Mit den Jahren der Beschäftigung mit T+A ist beim Autor dieser Zeilen vor allem eines entstanden: Vertrauen in die Zuverlässigkeit und Klangqualität der Produkte. Es wäre also eine Riesenüberraschung, wenn das beim CD 1260 R anders wäre. Und richtig, der Player braucht nur kurze Zeit, um zu beweisen, dass er in der höchsten Klasse mitspielt. Zunächst reaktivieren wir einen Test-Evergreen, der sich bei der Ausarbeitung von Klangunterschieden bis heute hervorragend eignet: »Perfect Sense (Parts I And II)« von Roger Waters in der Live-Version. Es gibt Player, die tonal alles richtig machen, aber von der Konzertatmosphäre nur Bruchstücke vermitteln. Das ist beim T+A gänzlich anders, denn der bildet die Bühne in ihrer Wuchtigkeit korrekt ab und platziert die Musiker in realer Aufstellung nebeneinander – wie der Vergleich mit Bildern von der DVD beweist. Seine eigentliche Tugend besteht aber darin, dass er das Publikum nicht einen Moment unter den Teppich kehrt – in wesentlicher Aspekt, wenn man eine Live-Aufnahme genießt.
Zudem gefällt die Art und Weise, wie er »Fluss« in die Musik bringt. Um festzustellen, ob das nur titelbezogen auftritt, darf als Nächstes »Shadows In The Rain« von Sting in den 1260 R. Man kann es nicht anders sagen, es ist große Klasse, wie der T+A auch mit diesem Stück umgeht. Blitzschnelle Impulse, kleinste Intonationsgeräusche und ein rhythmischer Bass, den man nicht nur mit den Ohren wahrnimmt. Im Vergleich mit dem Audionet ART G2 setzt sich der zwar mit etwas mehr Energie ab, dafür sind aber auch gleich 1.500 Euro mehr fällig. In punkto Stimmenwiedergabe ähneln sich die beiden sogar ein wenig. Cheryl Wheeler intoniert den Titel »So Far To Fall« sehr moderat. Der Titel lebt von der Spannung zwischen Bass, Gitarre und Stimme. Preiswertere Player bieten von dieser Qualität schlichtweg gar nichts, der Titel klingt auf ihnen abgespielt fade und total langweilig. Der 1260 R hingegen schafft es, das spannungsgeladene Dreieck akustisch zu transportieren. Dabei spielt Klangqualität nicht die einzige Rolle, man kann sich selbst dabei beobachten, wie die höhere Qualität der Wiedergabe für tiefere Entspannung beim Hörer sorgt – auch das kann High End.
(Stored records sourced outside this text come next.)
-- ==== Sys2Proof/Tests/Slice0.lean ====
section
/-! SUPPORT. The model's own tests: ill-formed words and instances are refused, the words of the opcode map decode to
their commands, one or two small steps per command with the numbers of spec/95_test_vectors.md, and for each obligation
with hypotheses a concrete state that meets them (`witness_…`). -/

open Sys2Proof Sys2Proof.Machine

namespace Sys2Proof.Tests

-- one kernel evaluation at a time: many at once ask for more memory than the sandbox gives
set_option Elab.async false

/-! ### Small states: the test instance of spec/95_test_vectors.md section 1, B = 4 -/

/-- What `f` sees in the next state of an outcome. -/
def see {α : Type} (o : Host.Outcome State Fault Refusal) (f : State → α) : Option α :=
  match o with
  | .next t => some (f t)
  | .fault _ => none
  | .refused _ => none

/-- A slot of zeros, Idle. -/
def slot : Chan where
  sf := [0, 0, 0, 0]
  res := [0, 0, 0, 0]
  q := [0, 0, 0, 0]
  x := [0, 0, 0, 0]
  t := [0, 0, 0, 0]
  ov := [0, 0, 0, 0]
  cpl := 0
  intens := 0
  fsm := .idle
  qvalid := false

/-- Primary of channel 1. -/
def primary : Chan := { slot with cpl := 0x11 }

/-- Secondary of channel 0. -/
def secondary : Chan := { slot with cpl := 0x02 }

/-- No session, two channels with the given slots; the frame is `8F 40`, its limit bit 10. -/
def closed (dir : BitVec 1) (a b : Chan) : State where
  cfg := Cfg.test 4 8
  chans := Vector.ofFn fun i => if i.val = 0 then a else if i.val = 1 then b else slot
  fb := [(0, 0x8F), (1, 0x40)]
  fbDraw := 0
  cfgNch := 2
  cfgBands := 4
  cfgDir := dir
  cplMode := 0
  bcPos := 0
  bcLimit := 10
  run := false
  cmd := 0
  resp := ⟨.success, 0⟩
  status := 0
  portData := 0
  pending := []
  draws := 1

/-- The same with a session open. -/
def session (dir : BitVec 1) (a b : Chan) : State := { closed dir a b with run := true }

/-- F64 patterns of small numbers: 1, 1/2, -1/2, 2, -2, 1/4, -1/4, 1/8. -/
def one : F64 := 0x3FF0000000000000
def half : F64 := 0x3FE0000000000000
def negHalf : F64 := 0xBFE0000000000000
def two : F64 := 0x4000000000000000
def negTwo : F64 := 0xC000000000000000
def quarter : F64 := 0x3FD0000000000000
def negQuarter : F64 := 0xBFD0000000000000
def eighth : F64 := 0x3FC0000000000000
/-- Infinity and a NaN. -/
def inf : F64 := 0x7FF0000000000000
def nan : F64 := 0x7FF8000000000001

/-- The bands of program 3 and section 6.4: `10` is 1 in band 0, `00111` is -3 in band 1, band 2 is silent, `101` is -2
in band 3. -/
def coded : Chan := { primary with sf := [32, 40, 0, 63], res := [1, 8, 5, 3] }

/-- A decode session before `UNPACK 0`. -/
def toUnpack : State := session 0 coded secondary

/-- A decode session before `DEQ 0`; the silent band holds 99. -/
def toDeq : State := session 0 { coded with q := [1, 0xFFFD, 99, 0xFFFE], qvalid := true } secondary

/-- An encode session before `QUANT 0` (section 6.5, step 7). -/
def toQuant : State :=
  session 1 { primary with
    sf := [56, 56, 56, 56], res := [7, 7, 7, 7], fsm := .transformed
    x := [0xBFD66E7BE7244F1C, 0x3F9F311572D4F7FC, 0x3FD51D4AC18D43FD, 0x3FC8AADEBF98CC94] } secondary

/-- An encode session before `PACK 0` (section 6.5, step 11). -/
def toPack : State :=
  { session 1 { primary with
      sf := [56, 56, 56, 56], res := [7, 7, 7, 7], q := [0xFFFE, 0, 2, 1], fsm := .transformed, qvalid := true }
      secondary with
    fb := [(0, 0xFF), (1, 0xFF), (2, 0xFF), (3, 0xFF)], bcLimit := 15 }

/-- A decode session before `ISDEC 1` with the given index (section 7). -/
def toIsdec (index : BitVec 4) : State :=
  session 0 { primary with x := [one, half, negHalf, 0], fsm := .loaded } { secondary with intens := index }

/-- An encode session before `ISENC 1` (section 7, fifth row). -/
def toIsenc : State :=
  session 1 { primary with x := [one, one, one, one], fsm := .transformed }
    { secondary with x := [0xBFF8000000000000, 0x3FF8000000000000, 0xBFF8000000000000, 0x3FF8000000000000]
                     fsm := .transformed }

/-- A decode session before `IMDCT 0` with `X[0]` = [1, 0, 0, 0] and the given overlap (section 8.1). -/
def toImdct (ov : List F64) : State := session 0 { primary with x := [one, 0, 0, 0], ov := ov, fsm := .loaded } secondary

/-- An encode session before `MDCT 0` (section 8.2). -/
def toMdct (ov t : List F64) : State := session 1 { primary with ov := ov, t := t, fsm := .loaded } secondary

/-- The buffers of the first and second `MDCT` vector of section 8.2. -/
def block1 : List F64 := [one, two, 0x4008000000000000, 0x4010000000000000]
def block2 : List F64 := [0xBFF0000000000000, half, quarter, 0x4020000000000000]

/-- The state with one host access pending. -/
def withAccess (s : State) (a : HostAccess) : State := { s with pending := [a] }

/-! ### WellFormed: ill-formed terms are refused -/

/-- Format N with a bit of 23:0 set (section 4). -/
theorem test_legalWord_refuses_operand_of_start : legalWord 0x01000001 = false := by decide
theorem test_legalWord_refuses_operand_of_nop : legalWord 0x00000001 = false := by decide
/-- Format C with a bit of 23:4 set (section 4). -/
theorem test_legalWord_refuses_bit4 : legalWord 0x31000010 = false := by decide
theorem test_legalWord_refuses_bit23 : legalWord 0x10800000 = false := by decide
/-- Reserved opcodes (section 4). -/
theorem test_legalWord_refuses_reserved_opcodes :
    ([0x04000000, 0x14000000, 0x22000000, 0x34000000, 0xFF000000, 0xFFFFFFFF] : List Word).all
      (fun w => !legalWord w) = true := by decide
/-- The fourteen words of section 4 are legal. -/
theorem test_legalWord_accepts_the_map :
    ([0x00000000, 0x01000000, 0x02000000, 0x03000000, 0x10000000, 0x11000000, 0x12000000, 0x13000000, 0x20000000,
      0x21000000, 0x30000000, 0x31000000, 0x32000000, 0x33000000, 0x3100000F] : List Word).all legalWord = true := by
  decide

/-- `B` odd, zero, above 2048 (R6). -/
theorem test_cfg_refuses_blockSize :
    ¬ { Cfg.test 4 8 with blockSize := 5 }.BlockSizeOk ∧ ¬ { Cfg.test 4 8 with blockSize := 0 }.BlockSizeOk ∧
    ¬ { Cfg.test 4 8 with blockSize := 2050 }.BlockSizeOk := by decide +kernel
/-- `FB_CAP` zero or above 2^20 (R6). -/
theorem test_cfg_refuses_fbCap : ¬ (Cfg.test 4 0).FbCapOk ∧ ¬ (Cfg.test 4 1048577).FbCapOk := by decide +kernel
/-- A scale of zero, an infinite scale (R161). -/
theorem test_cfg_refuses_scales :
    ¬ { Cfg.test 4 8 with sInv := 0 }.ScalesOk ∧ ¬ { Cfg.test 4 8 with sFwd := inf }.ScalesOk := by decide +kernel
/-- `DEQ_NORM` of the wrong length, with a zero, with a negative entry (R27). -/
theorem test_cfg_refuses_deqNorm :
    ¬ { Cfg.test 4 8 with deqNorm := [0, one] }.DeqNormOk ∧
    ¬ { Cfg.test 4 8 with deqNorm := 0 :: List.replicate 14 one ++ [0] }.DeqNormOk ∧
    ¬ { Cfg.test 4 8 with deqNorm := 0 :: List.replicate 14 one ++ [negHalf] }.DeqNormOk := by decide +kernel
/-- A window of the wrong length, an asymmetric one, one with an entry that is no binary32 value (R29). -/
theorem test_cfg_refuses_window :
    ¬ { Cfg.test 4 8 with window := [one, one] }.WindowOk ∧
    ¬ { Cfg.test 4 8 with window := one :: List.replicate 7 half }.WindowOk ∧
    ¬ { Cfg.test 4 8 with window := List.replicate 8 0x3FF0000000000001 }.WindowOk ∧
    ¬ { Cfg.test 4 8 with window := List.replicate 8 inf }.WindowOk := by decide +kernel
/-- An empty word, a word that begins another (W1). -/
theorem test_code_refuses_W1 :
    ¬ Code.W1 [⟨[], 0⟩] ∧ ¬ Code.W1 [⟨[true], 0⟩, ⟨[true, false], 1⟩] := by decide
/-- A missing word (W2), a missing and a repeated value (W3), 33 bits (W5). -/
theorem test_code_refuses_W2_W3_W5 :
    ¬ Code.W2 [⟨[true], 0⟩] 1 ∧ ¬ Code.W3 [⟨[false], 0⟩, ⟨[true], 1⟩] 1 ∧
    ¬ Code.W3 [⟨[false], 0⟩, ⟨[true], 0⟩] 0 ∧ ¬ Code.W5 [⟨List.replicate 33 true, 0⟩] := by decide
/-- The test instance is well-formed but for its code tables, which `ReferenceCodeIsWellFormed` is about. -/
theorem test_cfg_accepts_the_test_parameters :
    (Cfg.test 4 8).BlockSizeOk ∧ (Cfg.test 4 8).FbCapOk ∧ (Cfg.test 4 8).ScalesOk ∧ (Cfg.test 4 8).DeqNormOk ∧
    (Cfg.test 4 8).WindowOk := by decide +kernel
/-- The reference code of resolution 7 is well-formed (R99). -/
theorem test_code_accepts_reference_7 : Code.WfTable .reference 7 := by decide +kernel

/-! ### Decoding: words written out from R92, opcode byte, zeros, channel -/

theorem test_decode_NOP : decode 0b00000000000000000000000000000000 = .ok .nop := by decide
theorem test_decode_START : decode 0b00000001000000000000000000000000 = .ok .start := by decide
theorem test_decode_STOP : decode 0b00000010000000000000000000000000 = .ok .stop := by decide
theorem test_decode_ABORT : decode 0b00000011000000000000000000000000 = .ok .abort := by decide
theorem test_decode_UNPACK : decode 0b00010000000000000000000000000011 = .ok (.unpack 3) := by decide
theorem test_decode_DEQ : decode 0b00010001000000000000000000001000 = .ok (.deq 8) := by decide
theorem test_decode_QUANT : decode 0b00010010000000000000000000000101 = .ok (.quant 5) := by decide
theorem test_decode_PACK : decode 0b00010011000000000000000000001110 = .ok (.pack 14) := by decide
theorem test_decode_ISDEC : decode 0b00100000000000000000000000000001 = .ok (.isdec 1) := by decide
theorem test_decode_ISENC : decode 0b00100001000000000000000000001010 = .ok (.isenc 10) := by decide
theorem test_decode_LOAD : decode 0b00110000000000000000000000000010 = .ok (.load 2) := by decide
theorem test_decode_IMDCT : decode 0b00110001000000000000000000001111 = .ok (.imdct 15) := by decide
theorem test_decode_MDCT : decode 0b00110010000000000000000000000100 = .ok (.mdct 4) := by decide
theorem test_decode_REL : decode 0b00110011000000000000000000001100 = .ok (.rel 12) := by decide
/-- Illegal words, by reason (section 4). -/
theorem test_decode_refuses :
    decode 0x31000010 = .error .mustBeZero ∧ decode 0x00000001 = .error .mustBeZero ∧
    decode 0x10800000 = .error .mustBeZero ∧ decode 0x04000000 = .error .reservedOpcode ∧
    decode 0xFFFFFFFF = .error .reservedOpcode := by decide
/-- Words of section 4 and of the programs. -/
theorem test_encode_words :
    encode .abort = 0x03000000 ∧ encode (.imdct 1) = 0x31000001 ∧ encode (.isenc 10) = 0x2100000A ∧
    encode (.rel 15) = 0x3300000F := by decide
/-- The notation of R102. -/
theorem test_asm : (Instr.asm (.imdct 15)) = "IMDCT 15" ∧ Instr.asm .stop = "STOP" := by decide +kernel

/-! ### System commands (section 9) -/

theorem test_nop_clears_resp :
    see (exec .nop { toUnpack with resp := ⟨.sequenceError, 5⟩, status := 8 }) (fun t => (t.resp.word, t.status)) =
      some (0, 8) := by decide +kernel
/-- Step 8: a good configuration; both overlap buffers become +0. -/
theorem test_start_opens :
    see (exec .start (closed 0 { primary with ov := block1 } secondary))
      (fun t => (t.resp.word, t.stateWord, (t.chan 0).ov)) = some (0, 3, [0, 0, 0, 0]) := by decide +kernel
/-- Channel 2's partner 1 points to 0. -/
theorem test_start_wrong_pairing :
    see (exec .start (({ closed 0 primary secondary with cfgNch := 3 }).setChan 2 { slot with cpl := 0x11 }))
      (fun t => t.resp.word) = some 0x02030004 := by decide +kernel
theorem test_stop_closes :
    see (exec .stop (session 0 { primary with fsm := .loaded, ov := block1 } secondary))
      (fun t => (t.resp.word, t.stateWord, (t.chan 0).chstat, (t.chan 0).ov)) = some (0, 2, 0, block1) := by decide +kernel
theorem test_stop_without_session :
    see (exec .stop (closed 0 primary secondary)) (fun t => (t.resp.word, t.status)) = some (0x00010003, 8) := by
  decide +kernel
theorem test_abort_keeps_session :
    see (exec .abort (session 0 { primary with fsm := .transformed, ov := block1 } secondary))
      (fun t => (t.resp.word, t.stateWord, (t.chan 0).chstat, (t.chan 0).ov)) = some (0, 3, 0, block1) := by decide +kernel

/-! ### Quantizer commands (sections 6.4 and 6.5) -/

/-- Step 4 of section 6.4. -/
theorem test_unpack :
    see (exec (.unpack 0) toUnpack)
      (fun t => (t.resp.word, (t.chan 0).q.map (·.toInt), t.bcPos, (t.chan 0).chstat)) =
      some (0, [1, -3, 0, -2], 10, 4) := by decide +kernel
/-- Step 3 of section 6.4: the limit falls inside the last word. -/
theorem test_unpack_overrun :
    see (exec (.unpack 0) { toUnpack with bcLimit := 9 })
      (fun t => (t.resp.word, t.bcPos, (t.chan 0).chstat, t.status)) = some (0x00030006, 0, 0, 0x40) := by decide +kernel
/-- Step 6 of section 6.4: the silent band's 99 is ignored. -/
theorem test_deq :
    see (exec (.deq 0) toDeq) (fun t => (t.resp.word, (t.chan 0).x, (t.chan 0).chstat)) =
      some (0, [0x3F50E6D887DAE15F, 0xBF685FFE33D4300F, 0, 0xC019DC22BE484458], 1) := by decide +kernel
/-- Step 5 of section 6.4: |2| is above `QRANGE[1]`. -/
theorem test_deq_range :
    see (exec (.deq 0) (session 0 { coded with q := [2, 0xFFFD, 0, 0xFFFE], qvalid := true } secondary))
      (fun t => (t.resp.word, (t.chan 0).chstat)) = some (0x00000007, 4) := by decide +kernel
/-- Step 7 of section 6.5. -/
theorem test_quant :
    see (exec (.quant 0) toQuant) (fun t => (t.resp.word, (t.chan 0).q.map (·.toInt), (t.chan 0).chstat)) =
      some (0, [-2, 0, 2, 1], 6) := by decide +kernel
/-- Section 6.2: exactly half a level rounds away from zero, one unit in the last place below it to zero, and a large
value clamps. -/
theorem test_quant_ties :
    quantValue (Cfg.test 4 8) 0x3F40E6D887DAE15F 32 1 = some 1 ∧
    quantValue (Cfg.test 4 8) 0xBF40E6D887DAE15F 32 1 = some (-1) ∧
    quantValue (Cfg.test 4 8) 0x3F40E6D887DAE15E 32 1 = some 0 ∧
    quantValue (Cfg.test 4 8) 0xC1CDCD6500000000 32 8 = some (-15) := by decide +kernel
/-- Step 11 of section 6.5: bit 15 and the bytes after it keep their ones. -/
theorem test_pack :
    see (exec (.pack 0) toPack) (fun t => (t.resp.word, t.fb, t.bcPos, (t.chan 0).chstat)) =
      some (0, [(0, 0x50), (1, 0x85), (2, 0xFF), (3, 0xFF)], 15, 2) := by decide +kernel
/-- Step 8 of section 6.5: 15 bits do not fit into 14. -/
theorem test_pack_budget :
    see (exec (.pack 0) { toPack with bcLimit := 14 }) (fun t => (t.resp.word, t.fb == toPack.fb, t.bcPos)) =
      some (0x00030006, true, 0) := by decide +kernel
/-- Section 6.3. -/
theorem test_vlc :
    Code.vlcDecode (Code.reference 8) (fun i => [false, false, false, false, true].getD i false) 0 5 = .found 0 4 ∧
    Code.vlcDecode (Code.reference 8) (fun i => [false, false, false, true].getD i false) 0 4 = .overrun ∧
    Code.vlcEncode (Code.reference 7) (-2) = [false, true, false, true] ∧
    Code.vlcEncode (Code.reference 8) (-3) = [false, false, true, true, true] := by decide +kernel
Klanglich richtig spannend wird es mit Randy Crawford und Joe Sample, deren Titel »End Of The Line« swingt federleicht und präzise. Bei diesem Song nutzen wir die Umschaltung der Oversampling-Algorithmen sehr intensiv. Ergebnis: Die Filter eins und zwei eignen sich weniger zum Musikhören. Spannend ist hingegen der Vergleich von Filter 3 (Bezier-Interpolator mit IIR-Filter) und Filter 4 (Bezier-Interpolator), denn beide sind attraktiv. Bei der Dreier-Version klingt die Aufnahme mehr nach Jazz-Nachtclub, die Instrumente sind rund, als Hörer ist man weniger gefordert, sondern kann sich eher dem Genuss hingeben. Deutlich aktiver geht Nummer vier mit dem Stück um: exakte Raumausleuchtung, jedes Detail ist hörbar, Crawfords Stimme gewinnt an Ausdruckskraft durch mehr Klarheit bei der Artikulation. Es bleibt also in mehrfacher Hinsicht – das hängt natürlich von der eingelegten CD genauso wie von der Stimmung des Hörers ab – eine Frage des Charakters, welche Einstellung man wählt. Bei der Entscheidung für den T+A CD 1260 R gibt es allerdings überhaupt keine Hindernisse, im Gegenteil: Dieser Player ist deutlich audiophiler als sein Vorgänger und in seiner Preisklasse ungefährdete Spitze.